Я встал, начал взбираться на крутой берег. Галечник и песок скатывались вниз к телу. Представление у портала шло полным ходом.


Вечером автобус увозил смену в город. Я знал, что не вернусь. Клюшкин на заднем сиденье салона закатывался и дрыгал ногами:

— Тащусь, братва! Менты утопленника засекли, но после обеда разъехались: кому охота в своей машине тухлятину везти? Я час назад у моста был, закиды снимал. Нет жмура, мля буду! — Клюшкин хрипел и кашлял прокуренным голосом: — Во, концерт устроили?! Даже покойники разбегаются… Уй, мля, балдею над завтрашним днем. Внукам рассказывать будем — не поверят… Жмуром смылся, падла!


* * *

Я работал в геологии, но никогда так долго не тянулся заезд. Мне не везло с первого дня: то бадьей ударило, то свечку засадил, потом сапог порвал… Думал, не везет, значит, где-то хвалят. Ясно — где: помогли мои записки суду, и Такырбас получил срок на полную катушку. Давно еще я начал писать обвинительное письмо, но тогда дело было закрыто. Недавно следствие возобновили, я дописал начатое и отправил следователю.

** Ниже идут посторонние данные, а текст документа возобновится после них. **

/-! ### The FAB and HIF pages (R400, R401) -/

/-- `PRIO` of a master: its reset value by R400, and 7 towards MEM for masters 7 to 13 (R375). -/
def prioReset (m : Nat) : Word :=
  if m = 0 then 0x4444 else if m ≤ 4 then 0x3333 else if m = 5 then 0x5555 else if m = 6 then 0x2222
  else if m ≤ 13 then 0x7 else 0

/-- What refuses a `PRIO` write. -/
def Dev.prioErrs (d : Dev) (v : Word) : List Code :=
  when' (v &&& 0xFFFF8888 ≠ 0) eRSVD ++ when' (decide (7 ≤ d.fab.portsel.toNat)) ePERM

/-- A write of `PRIO`. -/
def Dev.prioWrite (d : Dev) (v : Word) : Dev :=
  d.guard pgFAB 0x1008 (d.prioErrs v) fun d =>
    let m := d.fab.portsel.toNat
    { d with fab.prio := Tab.set (prioReset m) d.fab.prio m v }

/-- A live register of the FAB page. -/
def Dev.readFab (d : Dev) (o : Nat) : Option Word :=
  let m := d.fab.portsel.toNat
  let n := (d.fab.waiting.filter (·.master == m)).length
  if o = 0x1000 then some (d.fab.portsel.setWidth 32)
  else if o = 0x1004 then
    some (at_ 0 (if (Tab.get none d.fab.draining m).isSome then 2 else if n = 0 then 0 else 1) ||| at_ 8 n)
  else if o = 0x1008 then some (Tab.get (prioReset m) d.fab.prio m)
  else if o = 0x1010 then some d.fab.lasterr
  else none

/-- A live register of the HIF page. -/
def Dev.readHif (d : Dev) (o : Nat) : Option Word :=
  if o = 0x1000 then
    some (if d.boot.linkUp then d.hif.speed.setWidth 32 ||| (d.hif.width.setWidth 32 <<< 4) ||| at_ 10 (b2n d.hif.flit) ||| at_ 11 1 else 0)
  else none

end Sys2Proof.Machine
end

Кончился и этот долгий заезд. Я вернулся в город и сразу домой, на час-другой не заскочил к друзьям, хотя звали. Осень, час пик, реки народа на перекрестках. В подъезде лужа зловонной мочи. Город, что с него взять. Я осторожно освободил набитый почтовый ящик от газет и журналов, перетряс их — повестки не было, письма из нарсуда — тоже. Я пошарил рукой в ящике — может быть, зацепилось где-то? Бывает!

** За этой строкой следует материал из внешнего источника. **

/-- A virtual read of `len` bytes, page by page. -/
def Dev.vread (d : Dev) (k n : Nat) (host : Tab Byte) (pois : List Nat) : Nat → BitVec 64 → Nat → List Byte → List Nat → VRes × Dev
  | 0, _, _, acc, ps => (.data acc ps, d)
  | fuel + 1, va, len, acc, ps =>
    if len = 0 then (.data acc ps, d)
    else
      let m := min len (pageRoom va.toNat)
      match d.translate k n (d.chCtx k n) va false with
      | (.fault _, d) => (.fault va acc.length, d)
      | (.ok a h, d) =>
        let d := if h then d else d.fabAccept a m
        match d.physRead host pois a m h with
        | (some (l, p), _, d) =>
          (d.bump (pgDMA + k) 0x100 m).vread k n host pois fuel (va + BitVec.ofNat 64 m) (len - m) (acc ++ l) (ps ++ p.map (acc.length + ·))
        | (none, c, d) => if c = 3 then (.wait 0 acc.length, d.fabWait (1 + k) 0 false) else (.fault va acc.length, d.norouteFault k n va false)

/-- A virtual write, page by page; `skip` are offsets whose flits are poisoned and not written. -/
def Dev.vwrite (d : Dev) (k n : Nat) (skip : List Nat) : Nat → BitVec 64 → List Byte → Nat → VRes × Dev
  | 0, _, _, _ => (.data [] [], d)
  | fuel + 1, va, l, done =>
    if l.isEmpty then (.data [] [], d)
    else
      let m := min l.length (pageRoom va.toNat)
      match d.translate k n (d.chCtx k n) va true with
      | (.fault _, d) => (.fault va done, d)
      | (.ok a h, d) =>
        let d := if h then d else d.fabAccept a m
        let runs := if skip.any fun s => decide (done ≤ s ∧ s < done + m) then
            ((l.take m).zipIdx).filterMap fun e => if skip.contains (done + e.2) then none else some (e.2, [e.1])
          else [(0, l.take m)]
        let (c, d) := runs.foldl (fun (s : Nat × Dev) x => if s.1 = 0 then s.2.physWrite k (a + x.1) x.2 h else s) (0, d)
        if c = 3 then (.wait 0 done, d.fabWait (1 + k) 0 true)
        else if c = 2 then (.fault va done, d.norouteFault k n va true)
        else (d.bump (pgDMA + k) 0x108 m).vwrite k n skip fuel (va + BitVec.ofNat 64 m) (l.drop m) (done + m)

/-- Pages that `len` bytes can touch, as fuel. -/
def vpages (len : Nat) : Nat := len / 4096 + 2

/-! ### Completion records (R390, R395, R403) -/

/-- `CMPSIZE`, at least 1. -/
def Dev.cmpSize (d : Dev) (k n : Nat) : Nat := max 1 (fld 15 0 (d.reg (chAddr k n 0x30)))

Открыл квартиру, бросил сумку в прихожей, не раздеваясь, сел в кресло и позвонил Клюшкину — он так и работал на участке Лиса. Взяла трубку его жена-хохлушка, узнав во мне терпеливого слушателя, ойкнула и стрекотала, пока я не положил трубку на аппарат.

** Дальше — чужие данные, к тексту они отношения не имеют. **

-- ==== Sys2Proof/Machine/Bur.lean ====
section
/-! DEFINITION. Burin cores at work: registers under R269, the address map and its ports, instructions, activations,
interrupts, the commit port, software sources, transfers, and host control of a core (R263 to R290). -/

namespace Sys2Proof.Machine

/-! ### Grants of the running task (R274, R283) -/

/-- The entry of the task that runs on a core. -/
def Dev.runEntry (d : Dev) (c : Nat) : Option Nat := let x := d.core c; (x.task.bind x.tk).map (·.entry)

/-- The running task holds grant `k` of R283. -/
def Dev.hasGrant (d : Dev) (c k : Nat) : Bool := match d.runEntry c with | some i => d.burReq.tkGrant i k | none => false

/-- The address lies in the running task's RECW area. -/
def Dev.inRecw (d : Dev) (c a : Nat) : Bool :=
  match d.runEntry c with
  | some i => d.burReq.tkGrant i 4 && inWin a (Config.recwAt i) (d.burReq.task i 54 4)
  | none => false

/-- A region that a delivered event names (R277): a validity bitmap, or the beam-power table. -/
def Dev.inNamed (d : Dev) (a : Nat) : Bool :=
  inWin a (loadedAddr pgING 0x1050) (2 * d.burReq.vbmSize)
  || inWin a Config.bpowBase (12 * (d.burReq.ntb * d.burReq.nchan))

/-! ### The fabric window (R274) -/

/-- The 16-bit half of a word at byte offset `o`. -/
def halfOf (w : Word) (o : Nat) : BitVec 16 := (w >>> (8 * (o % 4 / 2 * 2))).setWidth 16

/-- A word with the half at byte offset `o` replaced. -/
def putHalf (w : Word) (o : Nat) (v : BitVec 16) : Word := setFld (8 * (o % 4 / 2 * 2) + 15) (8 * (o % 4 / 2 * 2)) w v.toNat

/-- A read by a core at a device byte address: none where R274 does not allow it; else the word, whether the access
failed (data zero, FE), and the device. -/
def Dev.burDevRead (d : Dev) (c a : Nat) : Option (BitVec 16 × Bool × Dev) :=
  if inWin a Config.bar0At (2 ^ 24) then
    let o := a - Config.bar0At
    if pageExists (o / 0x10000) && decide (o % 0x10000 < 0x1000) then
      some (halfOf (d.readReg 6 (o / 0x10000) (o % 0x10000 / 4 * 4)) o, false, d)
    else none
  else if d.inNamed a || d.inRecw c a then
    match whereIs a with
    | .mem | .slot _ _ =>
      if !d.memServes then some (0, true, d.fabErr 6 0 3)
      else
        let (l, p, d) := (d.fabAccept a 2).memRead a 2 [] []
        if p then some (0, true, d.fabErr 6 0 1) else some (BitVec.ofNat 16 (leNat l), false, d)
    | w => some (BitVec.ofNat 16 (leNat (d.onDieBytes w 2)), false, d)
  else none

/-- What breaks a write of the shadow registers `RAMP` and `EGSESSION` (R220, R221, R225). -/
def Dev.bmfShadowErrs (d : Dev) (o : Nat) (v : Word) : List Code :=
  (if o = 0x8000 then when' (v >>> 7 ≠ 0) eRSVD ++ when' (fld 6 0 v < 1 || 64 < fld 6 0 v) eRANGE
   else when' (v >>> 16 ≠ 0) eRSVD)
  ++ when' ((d.page pgBMF).locked) eLOCK

/-- A write of a BMF shadow register. -/
def Dev.bmfShadowWrite (d : Dev) (o : Nat) (v : Word) : Dev :=
  d.guard pgBMF o (d.bmfShadowErrs o v) fun d => d.setReg (bar pgBMF o) v

/-- A write by a core at a device byte address: none where R274 does not allow it; else whether the access failed. -/
def Dev.burDevWrite (d : Dev) (c a : Nat) (v : BitVec 16) : Option (Bool × Dev) :=
  let bytes := leBytes 2 v.toNat
  if inWin a Config.bar0At (2 ^ 24) then
    let o := a - Config.bar0At
    let p := o / 0x10000
    let r := o % 0x10000 / 4 * 4
    if p = pgMSP && decide (0xC000 ≤ r ∧ r < 0xC380) && d.hasGrant c 3 then
      let w := (r - 0xC000) / 4
      some (false, { d with monword := Tab.set 0 d.monword w (putHalf (Tab.get 0 d.monword w) o v) })
    else if p = pgBMF && (r == 0x8000 || r == 0x8004) && d.hasGrant c 0 then
      some (false, d.bmfShadowWrite r (putHalf (d.reg (bar pgBMF r)) o v))
    else none
  else if d.inRecw c a then
    if !d.memServes then some (true, d.fabErr 6 0 3) else some (false, (d.fabAccept a 2).memWrite a bytes)
  else match whereIs a with
    | .bmf true o => if d.hasGrant c 0 then some (false, d.bmfTableWrite true o bytes) else none
    | .trg true o => if d.hasGrant c 1 then some (false, d.trgTableWrite true o bytes) else none
    | _ => none

/-- FE is set (R274). -/
def Dev.setFe (d : Dev) (c : Nat) (b : Bool) : Dev := if b then d.setCore c { d.core c with fe := true } else d

/-! ### The commit port and software sources (R280, R281) -/

/-- A core's ports take a value. -/
def Dev.setPorts (d : Dev) (c : Nat) (p : Ports) : Dev := d.setCore c { d.core c with ports := p }

/-- The boundary is one of WHEN's kind (R24). -/
def Dev.onBoundary (d : Dev) (k : Nat) (t : Sfn) : Bool :=
  let r := d.req
  let m := if k = 1 then r.lf else if k = 2 then r.ks else r.ream
  let anchor := if k = 3 then d.run.reamAt else d.run.s0
  decide ((t - anchor).toNat % max 1 m = 0)

/-- What refuses the commit that a core's port describes (R280, R529). -/
def Dev.cmtErrs (d : Dev) (c : Nat) (num : BitVec 16) : List Code :=
  let q := (d.core c).ports
  let p := q.cmtPage.toNat
  let w := q.cmtWhen.toNat
  let grant := (p == pgBMF && d.hasGrant c 0) || (p == pgTRG && d.hasGrant c 1)
  when' (!grant) ePERM
  ++ when' (w < 1 || 3 < w || !d.whenOk p w) eCOMBO
  ++ when' (!d.onBoundary w q.cmtSfn || !atOrAfter q.cmtSfn (d.time.sfn + BitVec.ofNat 48 d.w)) eRANGE
  ++ when' (!d.run.live) eSTATE
  ++ when' ((d.page p).armed.isSome || (d.page p).locked) eLOCK
  ++ when' (num != (d.page p).lastTicket + 1) eSEQ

Суд был. Лиса исключили из партии, дали два года условно, но он работает на прежнем месте. Посадили какого-то молодого начальника участка, и главбуху, заварившему все это дело, дали восемь лет. Такырбас отлежался в больнице с десятым или двенадцатым инфарктом, на суде не был и вскоре получил назначение управляющим треста. Правда, трест с названием вроде мыльно-дрочильного и подчиненных меньше, чем в управлении, но кабинет, секретарша, машина, личный шофер — все как надо.

Не раздеваясь, я взял телефонную книгу, полистал, набрался духу, позвонил в приемную ОБХСС и вышел на женский голос, еще не испорченный службой. Это был мой последний шанс.

Рассыпаясь в любезностях, заливаясь соловьем, я получил телефон следователя, которому передал свои записки, набрал номер, представился, не успел задать вопрос, как меня оборвали:

— Да пошел ты… со своей писаниной, ишак! — И короткие гудки.

Нужно было ехать к Абишу. Больше ничего не оставалось.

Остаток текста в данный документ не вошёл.